Vertov est un cinéaste russe d'avant-garde, dont le pseudonyme signifie "Toupie qui tourne". Un pseudonyme qui fait corps avec le cinéma du russe, qui fait l'apologie du futurisme, et qui recherche sans cesse la vitesse et le mouvement, que ce soit par le montage ou par la réalisation. Il est Influencé par le mouvement futuriste russe qu'on appelle "cubo-futurisme", et fonde son propre mouvement esthétique, les KINOKS, avec sa famille. Ils publieront une revue filmée appellé la Kino Pravda, contenant 22 numéros dont 2 consacrés à Lénine. Le premier manifeste des KINOKS parait en 1923 dans la revue Kinophot, dans un texte intitulé "Nous", décrivant les principes les plus importants du mouvement. Vous pourrez le retrouver ici :
http://revuemanifeste.free.fr/numeroun/manifestedv.html
Le second manifeste, le plus connu, s'appelle "Kinoks Revolution".
Le principe le plus important, chez Vertov, c'est la vie. Il filme, tout simplement, il montre ce qu'on ne montre pas d'habitude, il se positionne aux antithèses du drame et de la surécriture du cinéma dominant pour coller au réel et se focaliser sur l'imprévu et la vie, tout simplement. Son premier long-métrage, Kinoglaz, sous titré "La vie à l'improviste", sort en 1924. Si le film possède de nombreuses idées formelles et conceptuelles, il semble finalement assez mineur, dans le sens où il ne fait qu'anticiper ce que Vertof appelle son chef d'oeuvre, l'Homme à la caméra en 1929. En effet, le réalisateur dira à propos de Kinoglaz : "Il faut reconnaitre que le thème de l'Homme à la caméra est tracé, à la différence près que la caméra n'apparait pas à l'écran". L'Homme à la Caméra semble en effet être une application totale du manifeste de Vertov. Oeuvre expérimentale muette, destiné à montrer et mettre en pratique les principes énoncés par les Kinoks, elle ne possède ni scénario, ni acteurs, ni décors. La caméra est assumée, apparait plusieurs fois à l'écran, et les effets témoignent d'une volonté de jouer avec l'image, de la transformer au maximum par des ralentis, des fondus, des enchainements innatendus, et une maîtrise du montage totale, véritable ode au futurisme. Tout cela dans le but de montrer au cinéma ce que le spectateur voit au quotidien, mais que son oeil ne perçoit pas - difficile ici de ne pas penser à Brakhage qui voit le cinéma comme une abstraction permettant de dépasser la perception classique de l'Homme, dans tout les cas le but est le même, même si l'exercice formelle chez Brakhage doit sans doute plus au futurisme italien qu'à Vertov.

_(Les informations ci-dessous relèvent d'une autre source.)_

/-- ICL_STATUS (R38): a status frame that die k sends next reaches HUB. -/
def execIclStatus (k : DieIx) (s : State) : Out :=
  .next (s.onBody fun e b =>
    if !b.linkUp? k then b
    else
      let r := b.takeUp k UpMsg.isEvent
      match r.1 with
      | some (.event n ev t) => r.2.deliver e n ev (decidedAt ev t e.now)
      | _ => b)

/-- ICL_RETRANSMIT (R29): a frame is repeated; a second failure is handled as a reset of the die. -/
def execIclRetransmit (k : DieIx) (again : Bool) (s : State) : Out :=
  .next (s.onBody fun e b =>
    if !b.linkUp? k then b
    else
      let b := (b.wr .modIclRetrySeen 0 (setBit (b.rd .modIclRetrySeen) k)).raise (1, k)
      if again then b.dieReset e k false else b)

/-- What a marker announces of a step that is scheduled: the count at the step instant, and Δ (R384). -/
def Body.stepNews (e : Env) (b : Body) : List Nat :=
  match b.disc.step with
  | some (t, k, _) => [e.countAt t, ofSigned 64 (k.delta? (b.rd .tbSetsecTime) (e.countAt t))]
  | none => []

/-- ICL_SYNC_MARKER (R25): every 10 µs, with the timebase value; cycles of CLK_FEk have passed since the marker before. -/
def execIclSyncMarker (m : Marker) (s : State) : Out :=
  .next (s.onBody fun e b =>
    if b.linkUp? m.die then (b.mark e.now e.count m.cycles m.die).framed m.die false [(8, e.count :: b.stepNews e)] else b)

end Sys2Proof.Machine
end

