/-- Which bits of a map have been blown where the read-back differs is open: a free subset. -/
def Body.someBits (map : Sparse) (b : Body) : Sparse × Body :=
  (List.range 128).foldl (fun p w =>
    let r := p.2.free
    (sparseSet 0 p.1 w (andBits (sparseGet 0 map w) r.1), r.2)) ([], b)

/-- Burn words into both copies, with the outcome of the read-back; the map in force follows a completed SEAL. -/
def State.burn (words : Sparse) (ok : Bool) (arg0 result : Nat) (s : State) : State :=
  if ok then
    let st := { s.starch with copyA := blow s.starch.copyA words, copyB := blow s.starch.copyB words }
    let s : State := { s with starch := if arg0 = 2 then { st with map := words } else st }
    s.onBody fun e b => (b.fuseEnd result).burned e arg0
  else
    let pa := s.body.someBits words
    let pb := pa.2.someBits words
    let s : State := { s with body := pb.2, starch :=
      { s.starch with copyA := blow s.starch.copyA pa.1, copyB := blow s.starch.copyB pb.1 } }
    s.onBody fun _ b => b.fuseEnd 3

/-- STARCH_BURN (R495). -/
def execStarchBurn (ok : Bool) (s : State) : Out :=
  let s := if s.body.boot.fuseCmd = 1 then s else s.fuseStart 1
  .next (if s.body.boot.fuseCmd = 1 && !s.body.hubDown then s.burn s.starch.map ok 1 1 else s)

/-- The map with SEAL and its CRC word (R493, R495). -/
def sealedMap (m : Sparse) : Sparse :=
  let m := sparseSet 0 m 1 (setBit (sparseGet 0 m 1) 31)
  sparseSet 0 m 127 (starchCrc m)

/-- STARCH_SEAL (R495). -/
def execStarchSeal (ok : Bool) (s : State) : Out :=
  let s := if s.body.boot.fuseCmd = 2 then s else s.fuseStart 2
  .next (if s.body.boot.fuseCmd = 2 && !s.body.hubDown then s.burn (sealedMap s.starch.map) ok 2 5 else s)

/-- The map in force becomes another (R494, R495). -/
def State.setMap (m : Sparse) (s : State) : State :=
  ({ s with starch := { s.starch with map := m } } : State).onBody fun e b => b.loadClasses e.map

/-- STARCH_RELOAD (R495). -/
def execStarchReload (s : State) : Out :=
  let s := if s.body.boot.fuseCmd = 3 then s else s.fuseStart 3
  .next (if s.body.boot.fuseCmd = 3 && !s.body.hubDown then
    (s.setMap s.starch.fuses).onBody fun _ b => b.fuseEnd 1 else s)

/-! ### The calibration at a start (R346, R347, R356, R357) -/

/-- Bytes of a bank from word 0 on. -/
def bankBytes (m : Sparse) (words : Nat) : List Nat := (List.range words).flatMap fun w => leBytes 4 (sparseGet 0 m w)

/-- SEQ of a valid COMMIT; none where it is not valid (R346). -/
def bankSeq (m : Sparse) : Option Nat :=
  let q := sparseGet 0 m 2
  if q ≠ 0 ∧ q ≠ 2 ^ 32 - 1 ∧ sparseGet 0 m 3 = 2 ^ 32 - 1 - q then some q else none

/-- The CRC word that fits a bank (R345). -/
def bankCrc (m : Sparse) : Nat := crc32 (bankBytes (sparseSet 0 (sparseSet 0 m 2 0) 3 0) 1280)

/-- A bank is valid (R346). -/
def bankOk (m : Sparse) : Bool :=
  (bankSeq m).isSome && decide (sparseGet 0 m 0 = 0x4B594342) && decide (sparseGet 0 m 1 = 0x00011404) &&
    decide (sparseGet 0 m 1280 = bankCrc m)

/-- A bank is in force: 0, 1, or 3 for the manufacture coefficients (R344, R347, R357). -/
def Body.takeBank (k : Nat) (b : Body) : Body :=
  let b := b.wr .metaCalstatBank 0 k
  let w (i : Nat) := sparseGet 0 b.bank i
  let none' := decide (k = 3)
  let b := (b.wr .metaEpochEpoch 0 (if none' then 0 else w 4)).wr .metaCalseqSeq 0 (if none' then 0 else w 2)
  let b := (b.wr .metaCalstatNone 0 (bit none')).wr .metaCalstatTimeUntraced 0 (if none' then 0 else bit (bitAt (w 5) 2))
  let d := beWords (sha256 (bankBytes b.bank 1281))
  let b := (List.range 8).foldl (fun b i => b.wr .metaDigestD i (d.getD i 0)) b
  (b.onMtr fun m => { m with dueFrom := if none' then 0 else w 41, rolled := false }).showDue

/-- The module selects its calibration (R347). -/
def Body.selectBank (e : Env) (b : Body) : Body :=
  let banks := [(0, b.mtr.bank0), (1, b.mtr.bank1)].filterMap fun p => (bankSeq p.2).map fun q => (p.1, q, bankOk p.2)
  let top := match banks with
    | [x, y] => some (if x.2.1 < y.2.1 then (y, some x) else (x, some y))
    | [x] => some (x, none)
    | _ => none
  let noBank := fun (b : Body) => (b.takeBank 3).event e.count 0x0103 0xFF 0 0 0
  match top with
  | none => noBank b
  | some (x, y) =>
    if x.2.2 then b.takeBank x.1
    else match y with
      | some y =>
        if y.2.2 then
          let b := ((b.takeBank y.1).wr .metaCalstatRollback 0 1).onMtr fun m => { m with rolled := true }
          (b.raise (10, 3)).event e.count 0x0102 0xFF (b.rd .metaEpochEpoch) x.2.1 0
        else noBank b
      | none => noBank b

/-! ### Module start (R202, R276, R333, R379, R477) -/

/-- The count that a start loads: the newest valid checkpoint's time plus 1 s, or 0 (R379). -/
def startCount (cs : List Ckpt) : Nat :=
  match newestCkpt (fun _ => true) cs with
  | some c => (c.time + 1000000000) % 2 ^ 64
  | none => 0

/-- The registers that a start takes from the ledger store or from manufacture (R202, R433, R558, R586, R587). -/
def Fld.keptByStart (f : Fld) : Bool :=
  match f with
  | .chTripcntTrips | .chTripcntLatches | .healthOphoursHours | .healthWdcntHub | .modSerialBytes | .recKeyidKeyId
  | .recCertlenBytes => true
  | _ => false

Vertov prend pour objet le peuple et la vie, par conséquent il doit renoncer à raconter une histoire. Le principe de fiction gâche le cinéma. Il doit être exempté de cette narration, les plans ne doivent pas être au service du scénario. Le cinéma doit être un révélateur de la réalité, et la caméra doit opérer comme un nouvel oeil, un nouvel outil de compréhension du monde. Pour cela, Vertov utilise avant tout le montage, qu'il considère comme le fondement du cinéma non narratif, permettant de dévoiler le monde de manière inédite, par un débit d'images et d'enchainement suscitant notre regard constamment, par un flux perceptif et sensoriel dense et inniterrompu.
Voilà, ce que j'ai pu synthétiser de mes recherches, mes visionnages, et ce que j'ai entendu sur ce réalisateur qui m'intéresse énormément, ça peut paraitre un peu survolé, du fait que je n'ai vu que Kinoglaz, L'Homme à la caméra, et Trois Chants sur Lenine, mais la philosophie de ce réalisateur me semble tout aussi fascinante que ses films, et donc ça me parait important qu'il ait un topic à lui.